Ne yazık ki, başlangıçta algılanamayan bu kayıplar, zamanla, sonraki nesillerin anlayamadığı semboller ve harflerle dolu karmaşık bulmacalara dönüşüyor. Her ne kadar bu yazıtlardan bazıları hiç şüphesiz tarihin en büyük gizemlerinden bazılarına ışık tutabilecek bilgiler içeriyor.

Nuh'un torunları ovaya inerler. Tufan'dan sonra tüm insanlar aynı dili konuşuyorlardı, çünkü onlar yalnızca Nuh'un torunlarıydı. Zamanla hayata daha uygun bir arazi aramaya karar verdiler ve dağlardan Şinar adını verdikleri düz bir ovaya indiler (bilim adamları bu eski kelimenin anlamını bulamadılar). Şinar, Mezopotamya'nın güneyinde yer alır; iki büyük nehrin güneye akıp Basra Körfezi'ne aktığı, hızlı Dicle'nin dik kıyıları olan ve sorunsuzca taşıdığı bir ülke. çamurlu sular Fırat. Eski Yunanlılar bu ülkeye Mezopotamya adını vermişlerdi. [“meso” - arasında ve “potamos” - nehir kelimelerinden, Mezopotamya veya Mezopotamya kelimelerimiz buradan gelmektedir ve “Mezopotamya” terimini kullanmak daha doğrudur, çünkü burada sadece aradaki ülkeyi kastetmiyoruz. Dicle ve Fırat nehirleri ve aynı zamanda bölgenin batı ve doğusundan bu nehirlere komşu olanlar].

İnsanlar yeryüzündeki ilk şehri ve kuleyi inşa ederler. Mezopotamya'da taş yoktu ve insanlar evlerini kilden inşa ediyorlardı. Kale duvarları ve diğer yapılar ve binalar kilden yapılmış, tabaklar kilden yapılmış ve Mezopotamya'nın eski sakinleri için kitap ve defterlerin yerini alan özel yazı tabletleri kilden yapılmıştır.

İnşaatta kilden yapılmış ve havayla kurutulmuş tuğlalar kullanıldı. [bu tür tuğlaya kerpiç denir]. Ama bir şekilde ateşe yakalanan bir tuğlanın taş gücü kazandığını fark ettiler. İncil, pişmiş tuğla yapmayı öğrenen insanların nasıl dünyadaki ilk şehri ve içinde tepesi gökyüzüne ulaşacak devasa bir kule (sütun) inşa etmeye karar verdiklerini anlatır. [İncil'in yaratıcılarının gökyüzünün sağlam olduğunu düşündüğünü unutmayalım]. Kulenin inşaatçıların adını yüceltmesi ve gezginler için bir dönüm noktası görevi görmesi gerekiyordu.
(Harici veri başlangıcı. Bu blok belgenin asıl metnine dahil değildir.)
-- ==== Sys2Proof/Machine/RegTable.lean ====
section
/-!
DEFINITION. The registers of the CSR window (R5, R7, R24, R27, R28): their addresses, access types and reset values.

One row per register heading of the specification, word by word; the field columns of that heading give the masks.
`Reg.<NAME>` is the window offset of one register, under the specification's own name.
-/
namespace Sys2Proof.Machine

/-- The CSR window offset of a register: die [31:29], unit [28:24], instance [23:12], offset [11:0] (R27). -/
def regKey (die unit inst off : Nat) : Nat := ((die * 32 + unit) * 4096 + inst) * 4096 + off

/-- Which half of a 64-bit pair a register is (R6). -/
inductive PairHalf where
  | none | lo | hi
deriving DecidableEq, Repr

/-- One register heading: `count` words from `off`, `stride` bytes apart, in instances `instLo` to `instHi` of `unit` on
the dies of the mask `dies` (bit d: die d). The masks hold the bits of each access type of R7. -/
structure RegDef where
  name   : String
  unit   : Nat
  dies   : Nat
  instLo : Nat
  instHi : Nat
  off    : Nat
  stride : Nat
  count  : Nat
  half   : PairHalf
  rw     : Nat
  rwl    : Nat
  w1c    : Nat
  w1s    : Nat
  rc     : Nat
  rp     : Nat
  wo     : Nat
  reset  : Nat
deriving DecidableEq, Repr

namespace Reg
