/-- Whether the normal service between two slots still runs: DDR_RT.gap in µs, 0 taken as 1, from the slot before (R339).
[Log 225 DEDUCED] -/
def State.gapRuns (s : State) (c : Nat) : Bool :=
  decide (0 < s.fld (Reg.DDR_RT c) 16 7 ∧ (s.now - (s.chan c).slotAt).toNat < max (s.fld (Reg.DDR_RT c) 2 8) 1 * 16000)

/-- One admitted slot: refreshes pulled in, rows saved and written back; after the last one the new centres apply together or
are rejected (R339, R340). -/
def State.retrainSlot (s : State) (c : Nat) (eyes : List Word) : State :=
  if (s.chan c).state ≠ .retrain ∨ s.gapRuns c then s
  else
    let a := s.takeUnit 3 4
    if !a.2 then s
    else
      let ch := a.1.chan c
      let pull := if a.1.fld (Reg.DDR_CTL c) 1 2 = 0 ∨ a.1.fld (Reg.DDR_CTL c) 1 2 = 3 then 4 else 7
      let n := a.1.fld (Reg.DDR_RT c) 16 7 + 1
      let t := (a.1.setChan c { ch with pulled := pull, opened := [], slotAt := s.now }).setFld (Reg.DDR_RT c) 16 7 n
      if n < a.1.slotsOf c then t
      else
        let u := t.setChan c { t.chan c with state := .ready }
        if t.eyesPass c eyes then u.setEyes c eyes else u.flagErr (Reg.DDR_STAT c) 7 3 (errCode 11 3)

/-- `abort` ends the retraining with the old settings (R340). -/
def State.retrainAbort (s : State) (c : Nat) : State :=
  if (s.chan c).state = .retrain then s.setChan c { s.chan c with state := .ready } else s

/-- A channel goes OFF: its contents are lost (R278, R341). -/
def State.channelOff (s : State) (c : Nat) : State :=
  let e := s.mem.engines.get c {}
  let t := s.setChan c {}
  { t with mem := { t.mem with engines := t.mem.engines.set c { e with lines := [] } {} } }

/-! ## CXL (R343 to R347) -/

/-- A link trains and enters UP (R343). [Log 211 DEDUCED] -/
def State.linkTrained (s : State) (p : Nat) (linkB : Bool) (rate width : Nat) (cxl : Bool) : State :=
  let key := lstat p linkB
  if !s.boot.phaseA ∨ s.fld key 0 2 = 3 then s
  else s.wr key (BitVec.ofNat 32 (2 + 4 * (rate % 8) + 32 * (width % 32) + 1024 * b2n cxl + 2048 * b2n (s.bit key 11) + 4096))

/-- A link leaves UP (R346): its outstanding requests complete with UNREACHABLE, E_CXL_LINK at severity 5. -/
def State.linkLost (s : State) (p : Nat) (linkB : Bool) (next : Nat) : State :=
  let key := lstat p linkB
  if s.fld key 0 2 = 3 then s
  else if !(s.linkUp p linkB) then s.setFld key 0 2 next
  else
    let cp := s.cxl p
    let lost := cp.outstanding.filter (fun r => r.linkB == linkB)
    let t := (s.setCxl p { cp with outstanding := cp.outstanding.filter (fun r => r.linkB != linkB) }).setFld key 0 2 next
    let u := t.flagErr key 11 5 (errCode 11 7)
    lost.foldl (fun s r => s.completeAccess r.req r.write r.addr .unreachable 0) u

/-- A configuration or device-register request (R345): the root port's own function answers at once, other requests wait for
their completion; a link that is not UP answers UNREACHABLE. -/
def State.cxlRequest (s : State) (p : Nat) (r : CxlReq) : State :=
  let cp := s.cxl p
  if s.linkUp p r.linkB then s.setCxl p { cp with outstanding := cp.outstanding ++ [r] }
  else s.completeAccess r.req r.write r.addr .unreachable 0

/-- An unsupported request returns all ones and sets `ur` (R345). -/
def State.unsupported (s : State) (p : Nat) : State := (s.flag (Reg.CXL_ERR p) 2).answer .ok 0xFFFFFFFF

/-- A CXL_CFGDATA access (R345). [Log 118 DEDUCED] -/
def State.configRequest (s : State) (p : Nat) (write : Option Word) (req addr : Nat) : State :=
  let a := s.rd (Reg.CXL_CFGADDR p)
  let linkB := wbit a 28
  if s.fld (lstat p linkB) 0 2 = 3 ∨ !(s.rootMode p) then s.unsupported p
  else if wfld a 20 8 = 0 then
    if wfld a 12 8 ≠ 0 then s.unsupported p
    else
      let k := b2n linkB * 4096 + wfld a 0 12 / 4 * 4
      let cp := s.cxl p
      match write with
      | some w => (s.setCxl p { cp with own := cp.own.set k w 0 }).answer .ok 0
      | none => s.answer .ok (cp.own.get k 0)
  else s.cxlRequest p { linkB := linkB, req := req, write := write.isSome, addr := addr }

/-- A completion of the oldest outstanding request of a link (R345, R346); one that finds none is discarded. -/
def State.cxlComplete (s : State) (p : Nat) (linkB : Bool) (data : Word) (poison ur late : Bool) : State :=
  let cp := s.cxl p
  match cp.outstanding.find? (fun r => r.linkB == linkB) with
  | none => s
  | some r =>
    let t := s.setCxl p { cp with outstanding := cp.outstanding.erase r }
    let t := if late then (t.flag (Reg.CXL_ERR p) 3).lateArrival 4 0x11 p else t
    if ur then (t.flag (Reg.CXL_ERR p) 2).completeAccess r.req r.write r.addr .ok 0xFFFFFFFF
    else if poison then ((t.flagErr (Reg.CXL_ERR p) 0 4 (errCode 11 5)).count (Reg.CXL_POISCNT p) 1).completeAccess r.req r.write r.addr .unreachable 0
    else t.completeAccess r.req r.write r.addr .ok data

/-- The oldest outstanding request of a link is not completed in time (R346); in CLOCK_HOLD the time stands still (R423).
[Log 235 DEDUCED] -/
def State.cxlTimeout (s : State) (p : Nat) (linkB : Bool) : State :=
  let cp := s.cxl p
  match if s.clk.hold then none else cp.outstanding.find? (fun r => r.linkB == linkB) with
  | none => s
  | some r =>
    (((s.setCxl p { cp with outstanding := cp.outstanding.erase r }).flagErr (Reg.CXL_ERR p) 1 4 (errCode 11 6)).count (Reg.CXL_CTOCNT p) 1).completeAccess r.req r.write r.addr .unreachable 0

/-- MSI-X vector `v` is raised to the host of a port (R347). -/
def State.raiseMsix (s : State) (p v : Nat) : State :=
  let cp := s.cxl p
  s.setCxl p { cp with msix := cp.msix.filter (· != v) ++ [v] }

/-- A function-level reset in endpoint mode (R347); its queues are `State.hostGone`. -/
def State.functionReset (s : State) (p : Nat) : State :=
  (s.setCxl p { s.cxl p with msix := [] }).flag (Reg.CXL_ERR p) 5

end Sys2Proof.Machine
end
İnşaatçılar bir araya geldi ve işler kaynamaya başladı: Bazıları tuğlaları yonttu, diğerleri onları ateşledi, diğerleri tuğlaları inşaat alanına taşıdı ve diğerleri kulenin gittikçe yükselen tabanlarını inşa etti. Tuğlaları bir arada tutmak için İncil'de toprak reçinesi adı verilen doğal asfalt kullanıldı. [Mezopotamya'nın güneyinde petrolün yeryüzüne çıktığı yerlerde asfalt göllerinin tamamı vardı].

Allah insanların dillerini karıştırıyor. Devasa bir kulenin inşaat halinde olduğunu gören Tanrı, insanların gerçekten gökyüzüne tırmanıp kendi evinde bir şeyler yapacaklarından endişelendi. Kendi kendine şöyle dedi: “İşte bir halk ve hepsinin bir dili var; ve yapmaya başladıkları şey budur ve yapmaya karar verdikleri şeyden vazgeçmeyecekler.”

Tanrı aşağı indi ve insanların dillerini karıştırdı - birbirlerinin konuşmasını anlamayı bıraktılar. İnşaat devam edemedi, kule yarım kaldı ve insanlar oradan araziye dağıldı. Kulenin inşa edildiği şehre, Tanrı dilleri karıştırdığı için Babil (“karışıklık”) adı verildi...

Tanrı yılda bir kez geceyi tapınağında geçirir.